Examine the last term and decide how you get there. The last term is 24. To arrive at 24, you may have multiplied 24 by 1, 12 by 2, 8 by 3, or 6 by 4. Even two negative numbers work, because when you multiply two negatives, you get a positive number. Because you can’t tell, for the moment leave the Last spot in each parenthesis open.

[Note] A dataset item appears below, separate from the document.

-- ==== Sys2Proof/Machine/Dispatch.lean ====
section
/-! DEFINITION. The dispatch: one arm per command, each a direct call of its meaning. -/

namespace Sys2Proof.Machine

Look at the middle term. The numbers that you’re looking for to put into the parentheses along with the x’s need to add up to the value of the middle term. Of the aforementioned pairs, 24 and 1 give you 25 (too big), 12 and 2 give you 14 (too big), 8 and 3 give you 11 (still too big), and 6 and 4 give you 10 (perfect!).
Now you know that you need 6 and 4 in the spots: x^{2} + 10x + 24 = (x + 6)(x + 4). Keep in mind that if the numbers in the parentheses are negative, adding up may actually mean subtracting!
Just for practice, try this question:

The expression x^{2} – 2x – 15 is equivalent to
(A) x(x – 2)
(B) (x – 2)(x – 15)
(C) (x + 3)(x – 5)
(D) (x – 3)(x + 5)
(E) (x + 15)(x – 1)
Now check your answer:

C. (x + 3)(x – 5)
You know that the first term is x^{2}, so you may as well set up your parentheses for antiFOILing with x’s in them: (x + ?)(x + ?). You know that the last term is –15, so the second numbers in the parentheses must multiply to –15. Your choices are 1 and –15, –1 and 15, 3 and –5, or –3 and 5.
Already, Choices (A) and (B) are out of contention. You can quickly check the outer and inner terms of the remaining choices to determine the answer or look at the middle term (–2x) and see that the two numbers you’re looking for must add to –2. The only numbers that fit that condition are 3 and –5, so Choice (C) is the answer.